Da Gong

Da Gong

UC-Riverside

Politicians, Media and COVID

The proposed research focuses on how politician’s opinions, provided by local media, shape people’s belief and behavior related to COVID. Specifically, how state governors’ press release (analyzed by natural language processing), covered by local media, impact on people’s social distancing response, belief in conspiracy theory and trust in COVID vaccines. We use geographic variations — the difference between media market boundaries and state boundaries as quasi-random shock of exposure to local news and politician’s press release. Particularly, residents of in-state media market receive most coverage on politicians from their own state. TV viewers from the same state who live in out-of-state media markets receive most coverage on politicians from neighbor states. We collect data of governor’s press release, and use natural language processing methods such as LDA, COVID-Bert and Crowdbreaks Streamer to categorize news topics and measure politician’s attitude towards COVID and related policies. We use multiple waves of survey data (e.g. Preventative Health Survey from MIT and Facebook, Delphi’s COVID-19 Trends and Impact Surveys from CMU and Facebook, Household Pulse Survey) as outcome variables, such as people’s social distancing behavior, mask use and vaccine intent.
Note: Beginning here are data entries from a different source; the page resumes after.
-- ==== Sys2Proof/Laws/Step.lean ====
section
/-! SUPPORT. What one step can do, said once: the next state as a plain function of the stimulus that arrives. -/

namespace Sys2Proof.Machine

/-- The next state of a command's handler. -/
def commandState (cmd : Command) (s : State) : State :=
  match cmd with
  | .setSpeed n => s.requestSpeed n
  | .setSpeedHigh n => s.requestSpeed n
  | .selectEco => { s with mode := .eco }.dispWrite .modeEco
  | .selectSport => { s with mode := .sport }.dispWrite .modeSport
  | .stop => { s with target := 0#7, phase := .stopRamp }
  | .start => { s.driveDuty baseDuty with speed := baseLevel }
  | .unrecognized c => s.raise (.unrecognizedCommand c)

theorem handleCommand_eq (cmd : Command) (s : State) : handleCommand cmd s = .next (commandState cmd s) := by
  cases cmd <;> rfl

theorem exec_command (cmd : Command) (s : State) : exec cmd.instr s = handleCommand cmd s := by
  cases cmd <;> rfl

/-- The next state of a poll that presents this key. -/
def pollState (key : Option KeyCode) (s : State) : State :=
  match s.gate, key with
  | true, some c => commandState (decodeCommand c) s.disableGate
  | true, none => s
  | false, _ => s

/-- The next state of the operation PHASE selects. -/
def phaseState (key : Option KeyCode) (s : State) : State :=
  match s.phase with
  | .idle => pollState key s
  | .ramp =>
    if s.duty ≠ s.target then s.rampTo (towards s.duty s.target)
    else { s with speed := s.pend, duty := s.target, phase := .idle }
  | .stopRamp =>
    if s.duty ≠ 0#7 then s.rampTo (s.duty - 1#7)
    else { (s.driveDuty 0#7).dispWrite .stopped with speed := baseLevel, phase := .idle }
  | .penalty => s.returnToIdle

/-- The next state of a sequencer step. -/
def sequencerState (key : Option KeyCode) (s : State) : State :=
  if s.running then if s.dly ≠ 0 then { s with dly := s.dly - 1 } else phaseState key s else s

/-- The next state of a configure step. -/
def configureState (w : ConfigWord) (s : State) : State :=
  if s.configured || s.fault then s
  else if configLimit w = 0#16 then s.raise .fatalMisconfiguration
  else { s with prescSel := configSelector w, tickLimit := configLimit w, configured := true }

/-- The next state of a step in which this stimulus arrives. -/
def stimulusState (x : Stimulus) (s : State) : State :=
  match x with
  | .reset => s.resetStep
  | .configure w => configureState w s
  | .tick => if s.running then s.tickAck.countTick else s
  | .sequencer key => sequencerState key s

/-- The codes of the command rows, by number (R61). -/
theorem decodeCommand_cases (c : KeyCode) :
    (c.toNat ≤ 9 ∧ (decodeCommand c = .setSpeed c ∨ decodeCommand c = .setSpeedHigh c)) ∨
    (c = 0xA#4 ∧ decodeCommand c = .selectEco) ∨ (c = 0xB#4 ∧ decodeCommand c = .selectSport) ∨
    (c = 0xC#4 ∧ decodeCommand c = .stop) ∨ (c = 0xD#4 ∧ decodeCommand c = .start) ∨
    (14 ≤ c.toNat ∧ decodeCommand c = .unrecognized c) := by
  revert c; decide

/-- Everything the command of a key can do, guards included: a Bad Shift, an invalid digit, a Sport snap, the start of an
Eco ramp, a mode select, the start of a stop, START, and an unrecognised code (R93, R100 to R108). -/
theorem commandState_cases (c : KeyCode) (s : State) :
    (c.toNat ≤ 9 ∧ 1 < levelDistance (digit c) s.speed ∧ commandState (decodeCommand c) s =
      { s with trace := s.trace ++ [.disp .badShift], dly := Config.badShiftDelay, phase := .penalty }) ∨
    (c.toNat ≤ 9 ∧ levelDistance (digit c) s.speed ≤ 1 ∧ dutyTable (digit c) = none ∧
      commandState (decodeCommand c) s = { s with trace := s.trace ++ [.log .invalidDigit c] }) ∨
    (c.toNat ≤ 9 ∧ levelDistance (digit c) s.speed ≤ 1 ∧ s.mode = .sport ∧ ∃ t, dutyTable (digit c) = some t ∧
      commandState (decodeCommand c) s =
        { s with
          trace := s.trace ++ [.disp .clearProc, .pwm t], duty := t, pwmHeld := some t, speed := levelOf c }) ∨
    (c.toNat ≤ 9 ∧ levelDistance (digit c) s.speed ≤ 1 ∧ s.mode = .eco ∧ ∃ t, dutyTable (digit c) = some t ∧
      commandState (decodeCommand c) s =
        { s with trace := s.trace ++ [.disp .clearProc], target := t, pend := levelOf c, phase := .ramp }) ∨
    (c = 0xA#4 ∧ commandState (decodeCommand c) s =
      { s with mode := .eco, trace := s.trace ++ [.disp .modeEco] }) ∨
    (c = 0xB#4 ∧ commandState (decodeCommand c) s =
      { s with mode := .sport, trace := s.trace ++ [.disp .modeSport] }) ∨
    (c = 0xC#4 ∧ commandState (decodeCommand c) s = { s with target := 0#7, phase := .stopRamp }) ∨
    (c = 0xD#4 ∧ commandState (decodeCommand c) s =
      { s with duty := 20#7, speed := 1#3, trace := s.trace ++ [.pwm 20#7], pwmHeld := some 20#7 }) ∨
    (14 ≤ c.toNat ∧ commandState (decodeCommand c) s =
      { s with trace := s.trace ++ [.log .unrecognized c] }) := by
  rcases decodeCommand_cases c with ⟨h9, hc⟩ | ⟨h, hc⟩ | ⟨h, hc⟩ | ⟨h, hc⟩ | ⟨h, hc⟩ | ⟨h, hc⟩
  · have e : commandState (decodeCommand c) s = s.requestSpeed c := by rcases hc with hc | hc <;> rw [hc] <;> rfl
    rw [e]
    rcases requestSpeed_cases c s with ⟨hd, r⟩ | ⟨hd, ht, r⟩ | ⟨hd, t, ht, r⟩
    · exact .inl ⟨h9, hd, r⟩
    · exact .inr (.inl ⟨h9, hd, ht, r⟩)
    · cases hm : s.mode with
      | sport =>
        refine .inr (.inr (.inl ⟨h9, hd, rfl, t, ht, ?_⟩))
        rw [r, acceptSpeed_sport hm]
        simp [State.driveDuty, State.pwmWrite, State.dispWrite, State.emit]
        exact hm
      | eco =>
        refine .inr (.inr (.inr (.inl ⟨h9, hd, rfl, t, ht, ?_⟩)))
        rw [r, acceptSpeed_eco hm]
        simp [State.dispWrite, State.emit]
        exact hm
  all_goals rw [hc]
  · exact .inr (.inr (.inr (.inr (.inl ⟨h, rfl⟩))))
  · exact .inr (.inr (.inr (.inr (.inr (.inl ⟨h, rfl⟩)))))
  · exact .inr (.inr (.inr (.inr (.inr (.inr (.inl ⟨h, rfl⟩))))))
  · exact .inr (.inr (.inr (.inr (.inr (.inr (.inr (.inl ⟨h, rfl⟩)))))))
  · exact .inr (.inr (.inr (.inr (.inr (.inr (.inr (.inr ⟨h, rfl⟩)))))))

/-- Everything a sequencer step can do, guards included (R68, R90, R120 to R125). -/
theorem sequencerState_cases (key : Option KeyCode) (s : State) :
    (s.running = false ∧ sequencerState key s = s) ∨
    (s.running = true ∧ s.dly ≠ 0 ∧ sequencerState key s = { s with dly := s.dly - 1 }) ∨
    (s.running = true ∧ s.dly = 0 ∧ s.phase = .idle ∧ (s.gate = false ∨ key = none) ∧ sequencerState key s = s) ∨
    (s.accepting = true ∧ ∃ c, key = some c ∧
      sequencerState key s = commandState (decodeCommand c) { s with gate := false }) ∨
    (s.running = true ∧ s.dly = 0 ∧ s.phase = .ramp ∧ s.duty ≠ s.target ∧
      sequencerState key s = s.rampTo (towards s.duty s.target)) ∨
    (s.running = true ∧ s.dly = 0 ∧ s.phase = .ramp ∧ s.duty = s.target ∧
      sequencerState key s = { s with speed := s.pend, phase := .idle }) ∨
    (s.running = true ∧ s.dly = 0 ∧ s.phase = .stopRamp ∧ s.duty ≠ 0#7 ∧
      sequencerState key s = s.rampTo (s.duty - 1#7)) ∨
    (s.running = true ∧ s.dly = 0 ∧ s.phase = .stopRamp ∧ s.duty = 0#7 ∧ sequencerState key s =
      { s with
        duty := 0#7, pwmHeld := some 0#7, trace := s.trace ++ [.pwm 0#7, .disp .stopped], speed := 1#3,
        phase := .idle }) ∨
    (s.running = true ∧ s.dly = 0 ∧ s.phase = .penalty ∧ sequencerState key s = { s with phase := .idle }) := by
  cases hr : s.running with
  | false => exact .inl ⟨rfl, by simp [sequencerState, hr]⟩
  | true =>
    refine .inr ?_
    by_cases hd : s.dly = 0
    · have e : sequencerState key s = phaseState key s := by simp [sequencerState, hr, hd]
      refine .inr ?_
      rw [e]
      cases hp : s.phase with
      | idle =>
        cases hg : s.gate with
        | false => exact .inl ⟨rfl, hd, rfl, .inl rfl, by simp [phaseState, hp, pollState, hg]⟩
        | true =>
          cases key with
          | none => exact .inl ⟨rfl, hd, rfl, .inr rfl, by simp [phaseState, hp, pollState, hg]⟩
          | some c =>
            refine .inr (.inl ⟨(accepting_iff s).mpr ⟨hr, hp, hd, hg⟩, c, rfl, ?_⟩)
            simp [phaseState, hp, pollState, hg, State.disableGate]
      | ramp =>
        refine .inr (.inr ?_)
        by_cases hne : s.duty = s.target
        · refine .inr (.inl ⟨rfl, hd, rfl, hne, ?_⟩)
          simp [phaseState, hp, hne]
        · exact .inl ⟨rfl, hd, rfl, hne, by simp [phaseState, hp, hne]⟩
      | stopRamp =>
        refine .inr (.inr (.inr (.inr ?_)))
        by_cases hne : s.duty = 0#7
        · refine .inr (.inl ⟨rfl, hd, rfl, hne, ?_⟩)
          simp [phaseState, hp, hne, State.driveDuty, State.pwmWrite, State.dispWrite, State.emit, baseLevel]
        · exact .inl ⟨rfl, hd, rfl, hne, by simp [phaseState, hp, hne]⟩
      | penalty =>
        exact .inr (.inr (.inr (.inr (.inr (.inr ⟨rfl, hd, rfl, by simp [phaseState, hp, State.returnToIdle]⟩)))))
    · exact .inl ⟨rfl, hd, by simp [sequencerState, hr, hd]⟩

/-- Everything a tick step can do (R82, R83). -/
theorem tickState_cases (s : State) :
    (s.running = false ∧ stimulusState .tick s = s) ∨
    (s.running = true ∧ s.tickCnt.toNat + 1 = s.tickLimit.toNat ∧ stimulusState .tick s =
      { s with tickCnt := 0#16, gate := true, trace := s.trace ++ [.ack, .maint] }) ∨
    (s.running = true ∧ s.tickCnt.toNat + 1 ≠ s.tickLimit.toNat ∧ stimulusState .tick s =
      { s with tickCnt := BitVec.ofNat 16 (s.tickCnt.toNat + 1), trace := s.trace ++ [.ack] }) := by
  cases hr : s.running with
  | false => exact .inl ⟨rfl, by simp [stimulusState, hr]⟩
  | true =>
    refine .inr ?_
    have e : stimulusState .tick s = s.tickAck.countTick := by simp [stimulusState, hr]
    rw [e]
    by_cases h : s.tickCnt.toNat + 1 = s.tickLimit.toNat
    · refine .inl ⟨rfl, h, ?_⟩
      rw [countTick_at_limit (s := s.tickAck) h]
      simp [State.maintenance, State.enableGate, State.tickAck, State.emit]
    · refine .inr ⟨rfl, h, ?_⟩
      rw [countTick_below_limit (s := s.tickAck) h]
      simp [State.tickAck, State.emit]

/-- Everything a configure step can do (R80, R81, R84). -/
theorem configureState_cases (w : ConfigWord) (s : State) :
    ((s.configured = true ∨ s.fault = true) ∧ stimulusState (.configure w) s = s) ∨
    (s.configured = false ∧ s.fault = false ∧ configLimit w = 0#16 ∧
      stimulusState (.configure w) s = { s with fault := true }) ∨
    (s.configured = false ∧ s.fault = false ∧ configLimit w ≠ 0#16 ∧ stimulusState (.configure w) s =
      { s with prescSel := configSelector w, tickLimit := configLimit w, configured := true }) := by
  cases hc : s.configured with
  | true => exact .inl ⟨.inl rfl, by simp [stimulusState, configureState, hc]⟩
  | false =>
    cases hf : s.fault with
    | true => exact .inl ⟨.inr rfl, by simp [stimulusState, configureState, hf]⟩
    | false =>
      refine .inr ?_
      by_cases hl : configLimit w = 0#16
      · exact .inl ⟨rfl, rfl, hl, by simp [stimulusState, configureState, hc, hf, hl, State.raise]⟩
      · exact .inr ⟨rfl, rfl, hl, by simp [stimulusState, configureState, hc, hf, hl]⟩

/-- Without a reset, CONFIGURED and FAULT of a running block stay. -/
theorem running_stimulusState {x : Stimulus} {s : State} (hx : x ≠ .reset) (hr : s.running = true) :
    (stimulusState x s).configured = true ∧ (stimulusState x s).fault = false := by
  obtain ⟨hc, hf⟩ := (running_iff s).mp hr
  cases x with
  | reset => exact absurd rfl hx
  | configure w =>
    have e : stimulusState (.configure w) s = s := by simp [stimulusState, configureState, hc]
    simp [e, hc, hf]
  | tick => rcases tickState_cases s with ⟨-, e⟩ | ⟨-, -, e⟩ | ⟨-, -, e⟩ <;> rw [e] <;> exact ⟨hc, hf⟩
  | sequencer key =>
    show (sequencerState key s).configured = true ∧ (sequencerState key s).fault = false
    rcases sequencerState_cases key s with
      ⟨-, e⟩ | ⟨-, -, e⟩ | ⟨-, -, -, -, e⟩ | ⟨-, c, -, e⟩ | ⟨-, -, -, -, e⟩ | ⟨-, -, -, -, e⟩ | ⟨-, -, -, -, e⟩ |
      ⟨-, -, -, -, e⟩ | ⟨-, -, -, e⟩ <;> rw [e]
    case inr.inr.inr.inl =>
      rcases commandState_cases c { s with gate := false } with
        ⟨-, -, e⟩ | ⟨-, -, -, e⟩ | ⟨-, -, -, t, -, e⟩ | ⟨-, -, -, t, -, e⟩ | ⟨-, e⟩ | ⟨-, e⟩ | ⟨-, e⟩ | ⟨-, e⟩ | ⟨-, e⟩ <;>
        rw [e] <;> exact ⟨hc, hf⟩
    all_goals exact ⟨hc, hf⟩

@[simp] theorem present_feed (x : Stimulus) (s : State) : (s.feed x).present = s.feed x := rfl

@[simp] theorem retire_feed (x : Stimulus) (s : State) : (s.feed x).retire = s := rfl

/-- Every step is one in which some stimulus arrives: the listed one, or the environment's. -/
theorem step_eq_feed (s : State) :
    (∃ x xs, s.inputs = x :: xs ∧ step s = step ({ s with inputs := xs }.feed x)) ∨
    (s.inputs = [] ∧
      step s = step ({ s with inputs := [], envCount := s.envCount + 1 }.feed (Config.environment s.envCount))) := by
  cases h : s.inputs with
  | nil =>
    refine .inr ⟨rfl, ?_⟩
    have : s.present = { s with inputs := [], envCount := s.envCount + 1 }.feed (Config.environment s.envCount) := by
      simp [State.present, State.feed, h]
    simp only [step, this, present_feed]
  | cons x xs =>
    refine .inl ⟨x, xs, rfl, ?_⟩
    have : s = { s with inputs := xs }.feed x := by
      cases s; simp_all [State.feed]
    conv_lhs => rw [this]

theorem step_reset (s : State) : step (s.feed .reset) = .next (stimulusState .reset s) := rfl

theorem step_configure (w : ConfigWord) (s : State) :
    step (s.feed (.configure w)) = .next (stimulusState (.configure w) s) := by
  have h : step (s.feed (.configure w)) =
      mapNext State.retire (execConfigure (configSelector w) (configLimit w) (s.feed (.configure w))) := rfl
  rw [h]
  simp only [execConfigure, stimulusState, configureState, feed_configured, feed_fault]
  by_cases hb : (s.configured || s.fault) = true
  · simp only [hb, if_true]; rfl
  · by_cases hl : configLimit w = 0#16
    · simp only [hb, hl, if_true]; rfl
    · simp only [hb, hl, if_false]; rfl
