/-! ### Frames: what the agents leave unchanged -/

/-- From s to t nothing changed that a sequencer step may not write: the registers of the tick and configure agents and
the model's own fields are the same, and the trace has only grown (R9, R26). -/
structure State.SequencerFrame (s t : State) : Prop where
  tickCnt : t.tickCnt = s.tickCnt
  tickLimit : t.tickLimit = s.tickLimit
  prescSel : t.prescSel = s.prescSel
  configured : t.configured = s.configured
  fault : t.fault = s.fault
  inputs : t.inputs = s.inputs
  envCount : t.envCount = s.envCount
  trace : s.trace <+: t.trace

/-- From s to t nothing changed that only sequencer steps write, nor the model's own fields (R26). -/
structure State.DriveFrame (s t : State) : Prop where
  mode : t.mode = s.mode
  speed : t.speed = s.speed
  duty : t.duty = s.duty
  target : t.target = s.target
  pend : t.pend = s.pend
  phase : t.phase = s.phase
  dly : t.dly = s.dly
  pwmHeld : t.pwmHeld = s.pwmHeld
  inputs : t.inputs = s.inputs
  envCount : t.envCount = s.envCount

theorem commandState_frame (c : KeyCode) (s : State) : s.SequencerFrame (commandState (decodeCommand c) s) := by
  rcases commandState_cases c s with
    ⟨-, -, e⟩ | ⟨-, -, -, e⟩ | ⟨-, -, -, t, -, e⟩ | ⟨-, -, -, t, -, e⟩ | ⟨-, e⟩ | ⟨-, e⟩ | ⟨-, e⟩ | ⟨-, e⟩ | ⟨-, e⟩ <;>
    rw [e] <;> constructor <;> simp

theorem commandState_gate (c : KeyCode) (s : State) : (commandState (decodeCommand c) s).gate = s.gate := by
  rcases commandState_cases c s with
    ⟨-, -, e⟩ | ⟨-, -, -, e⟩ | ⟨-, -, -, t, -, e⟩ | ⟨-, -, -, t, -, e⟩ | ⟨-, e⟩ | ⟨-, e⟩ | ⟨-, e⟩ | ⟨-, e⟩ | ⟨-, e⟩ <;>
    rw [e]

theorem sequencerState_frame (key : Option KeyCode) (s : State) : s.SequencerFrame (sequencerState key s) := by
  rcases sequencerState_cases key s with
    ⟨-, e⟩ | ⟨-, -, e⟩ | ⟨-, -, -, -, e⟩ | ⟨-, c, -, e⟩ | ⟨-, -, -, -, e⟩ | ⟨-, -, -, -, e⟩ | ⟨-, -, -, -, e⟩ |
    ⟨-, -, -, -, e⟩ | ⟨-, -, -, e⟩ <;> rw [e]
  case inr.inr.inr.inl => exact { commandState_frame c { s with gate := false } with } -- a key is taken
  all_goals constructor <;> simp

/-- Only a sequencer step writes the drive state (R26). -/
theorem stimulusState_driveFrame {x : Stimulus} (hx : x ≠ .reset) (hseq : ∀ key, x ≠ .sequencer key) (s : State) :
    s.DriveFrame (stimulusState x s) := by
  cases x with
  | reset => exact absurd rfl hx
  | configure w =>
    rcases configureState_cases w s with ⟨-, e⟩ | ⟨-, -, -, e⟩ | ⟨-, -, -, e⟩ <;> rw [e] <;> constructor <;> rfl
  | tick =>
    rcases tickState_cases s with ⟨-, e⟩ | ⟨-, -, e⟩ | ⟨-, -, e⟩ <;> rw [e] <;> constructor <;> rfl
  | sequencer key => exact absurd rfl (hseq key)

/-- Settles O22, by the frames of the three agents' steps. -/
theorem agentsWriteTheirOwnRegisters : Obligations.AgentsWriteTheirOwnRegisters := by
  intro x s t hx hstep
  obtain rfl : stimulusState x s = t := by simpa [step_feed] using hstep
  cases x with
  | reset => exact absurd rfl hx
  | configure w =>
    have hd := stimulusState_driveFrame hx (by simp) s
    refine ⟨fun _ => ?_, fun h => absurd rfl (h w),
      fun _ => ⟨hd.mode, hd.speed, hd.duty, hd.target, hd.pend, hd.phase, hd.dly, hd.pwmHeld⟩, hd.inputs, hd.envCount⟩
    rcases configureState_cases w s with ⟨-, e⟩ | ⟨-, -, -, e⟩ | ⟨-, -, -, e⟩ <;> rw [e]
  | tick =>
    have hd := stimulusState_driveFrame hx (by simp) s
    refine ⟨fun h => absurd rfl h, fun _ => ?_,
      fun _ => ⟨hd.mode, hd.speed, hd.duty, hd.target, hd.pend, hd.phase, hd.dly, hd.pwmHeld⟩, hd.inputs, hd.envCount⟩
    rcases tickState_cases s with ⟨-, e⟩ | ⟨-, -, e⟩ | ⟨-, -, e⟩ <;> simp [e]
  | sequencer key =>
    have hf := sequencerState_frame key s
    exact ⟨fun _ => hf.tickCnt, fun _ => ⟨hf.tickLimit, hf.prescSel, hf.configured, hf.fault⟩,
      fun h => absurd rfl (h key), hf.inputs, hf.envCount⟩

/-! ### The gate -/

/-- KEYPOLL, in every state (R90). -/
theorem execKeypoll_eq (s : State) :
    execKeypoll s = .next (if s.running then pollState s.keyPoll s else s) := by
  cases hr : s.running <;> cases hg : s.gate <;> cases hk : s.keyPoll <;>
    simp [execKeypoll, pollState, execNokey, handleCommand_eq, hr, hg, hk]

/-- Settles O24: a poll that takes a key runs its command on the state with the gate closed, any other poll is the
identity. -/
theorem keypollFrame : Obligations.KeypollFrame := by
  intro s
  refine ⟨_, execKeypoll_eq s, ?_⟩
  by_cases htake : s.running = true ∧ s.gate = true ∧ s.keyPoll.isSome = true
  · obtain ⟨hr, hg, hk⟩ := htake
    obtain ⟨c, hc⟩ := Option.isSome_iff_exists.mp hk
    have e : (if s.running then pollState s.keyPoll s else s) = commandState (decodeCommand c) s.disableGate := by
      simp [hr, pollState, hg, hc]
    rw [e]
    have hf := commandState_frame c s.disableGate
    exact ⟨fun _ => commandState_gate c s.disableGate, fun h => absurd ⟨hr, hg, hk⟩ h, hf.tickCnt, hf.tickLimit,
      hf.prescSel, hf.configured, hf.fault, hf.inputs, hf.envCount, hf.trace⟩
  · have e : (if s.running then pollState s.keyPoll s else s) = s := by
      unfold pollState
      split
      · split <;> simp_all
      · rfl
    rw [e]
    exact ⟨fun h => absurd h htake, fun _ => rfl, rfl, rfl, rfl, rfl, rfl, rfl, rfl, by simp⟩

/-- A sequencer step closes the gate exactly when it takes a key (R91). -/
theorem sequencerState_gate_iff (key : Option KeyCode) (s : State) :
    (sequencerState key s).gate = true ↔ s.gate = true ∧ ¬(s.accepting = true ∧ ∃ c, key = some c) := by
  have hacc := accepting_iff s
  rcases sequencerState_cases key s with
    ⟨hr, e⟩ | ⟨-, hd, e⟩ | ⟨-, -, -, hk, e⟩ | ⟨ha, c, rfl, e⟩ | ⟨-, -, hp, -, e⟩ | ⟨-, -, hp, -, e⟩ | ⟨-, -, hp, -, e⟩ |
    ⟨-, -, hp, -, e⟩ | ⟨-, -, hp, e⟩ <;> rw [e]
  case inr.inr.inr.inl => simp [commandState_gate, ha] -- a key is taken
  case inr.inr.inl => rcases hk with hk | rfl <;> simp_all -- a closed gate, or no key
  all_goals simp_all

/-- A tick opens the gate exactly when it reaches the limit (R94). -/
theorem tickState_gate_iff (s : State) :
    (stimulusState .tick s).gate = true ↔
      s.gate = true ∨ (s.configured = true ∧ s.fault = false ∧ s.tickCnt.toNat + 1 = s.tickLimit.toNat) := by
  have hrun := running_iff s
  rcases tickState_cases s with ⟨hr, e⟩ | ⟨hr, hc, e⟩ | ⟨hr, hc, e⟩ <;> rw [e] <;> simp_all

theorem configureState_gate (w : ConfigWord) (s : State) : (stimulusState (.configure w) s).gate = s.gate := by
  rcases configureState_cases w s with ⟨-, e⟩ | ⟨-, -, -, e⟩ | ⟨-, -, -, e⟩ <;> rw [e]

/-- Settles O26, agent by agent. -/
theorem gateWriters : Obligations.GateWriters := by
  intro x s t hx hstep
  obtain rfl : stimulusState x s = t := by simpa [step_feed] using hstep
  cases x with
  | reset => exact absurd rfl hx
  | configure w => rw [configureState_gate]; simp
  | tick =>
    refine ⟨fun hg => by simp [tickState_gate_iff, hg], fun hg => ?_⟩
    simp [(tickState_gate_iff s).mpr (.inl hg)]
  | sequencer key =>
    have hgate := sequencerState_gate_iff key s
    refine ⟨fun hg => ?_, fun hg => ?_⟩
    · simp [stimulusState, hgate, hg]
    · rw [← Bool.not_eq_true]
      simp [stimulusState, hgate, hg, and_comm]

/-- Settles O53: a presented key is taken exactly when the gate closes. -/
theorem derivedFlags : Obligations.DerivedFlags := by
  intro s
  refine ⟨busy_iff s, by simp [State.stopped], by simp [accepting_iff, running_iff, and_assoc], fun c t hstep => ?_⟩
  obtain rfl : sequencerState (some c) s = t := by simpa [step_feed, stimulusState] using hstep
  have hopen : s.accepting = true → s.gate = true := fun h => ((accepting_iff s).mp h).2.2.2
  rw [← Bool.not_eq_true (sequencerState (some c) s).gate, sequencerState_gate_iff]
  constructor
  · intro ha; simp [ha, hopen ha]
  · rintro ⟨hg, hn⟩; simpa [hg] using hn

/-! ### The duty and the PWM Sink -/

/-- From s to t, either neither DUTY nor the PWM Sink changed, or the DUTY of t was written to the sink (R13). -/
def State.DutyDriven (s t : State) : Prop :=
  (t.duty = s.duty ∧ t.pwmHeld = s.pwmHeld) ∨ (t.pwmHeld = some t.duty ∧ .pwm t.duty ∈ t.trace.drop s.trace.length)

theorem commandState_dutyDriven (c : KeyCode) (s : State) : s.DutyDriven (commandState (decodeCommand c) s) := by
  rcases commandState_cases c s with
    ⟨-, -, e⟩ | ⟨-, -, -, e⟩ | ⟨-, -, -, t, -, e⟩ | ⟨-, -, -, t, -, e⟩ | ⟨-, e⟩ | ⟨-, e⟩ | ⟨-, e⟩ | ⟨-, e⟩ | ⟨-, e⟩ <;>
    rw [e] <;> simp [State.DutyDriven]

theorem sequencerState_dutyDriven (key : Option KeyCode) (s : State) : s.DutyDriven (sequencerState key s) := by
  rcases sequencerState_cases key s with
    ⟨-, e⟩ | ⟨-, -, e⟩ | ⟨-, -, -, -, e⟩ | ⟨-, c, -, e⟩ | ⟨-, -, -, -, e⟩ | ⟨-, -, -, -, e⟩ | ⟨-, -, -, -, e⟩ |
    ⟨-, -, -, -, e⟩ | ⟨-, -, -, e⟩ <;> rw [e]
  case inr.inr.inr.inl => exact commandState_dutyDriven c { s with gate := false } -- a key is taken
  all_goals simp [State.DutyDriven]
Bio: I am a Ph.D. Candidate in Economics at the University of California, Riverside. My research focuses on political economy, labor economics, and cultural economics. In particular, I study the role of political propaganda and social media in explaining individual behavior and belief updates. With my skills in Computer Science, I focus on Machine Learning and Natural Language processing techniques to analyze and interpret economic and text datasets more effectively. I am currently working on state governors' press release impact on people's social distancing response, belief in conspiracy theory and trust in vaccines.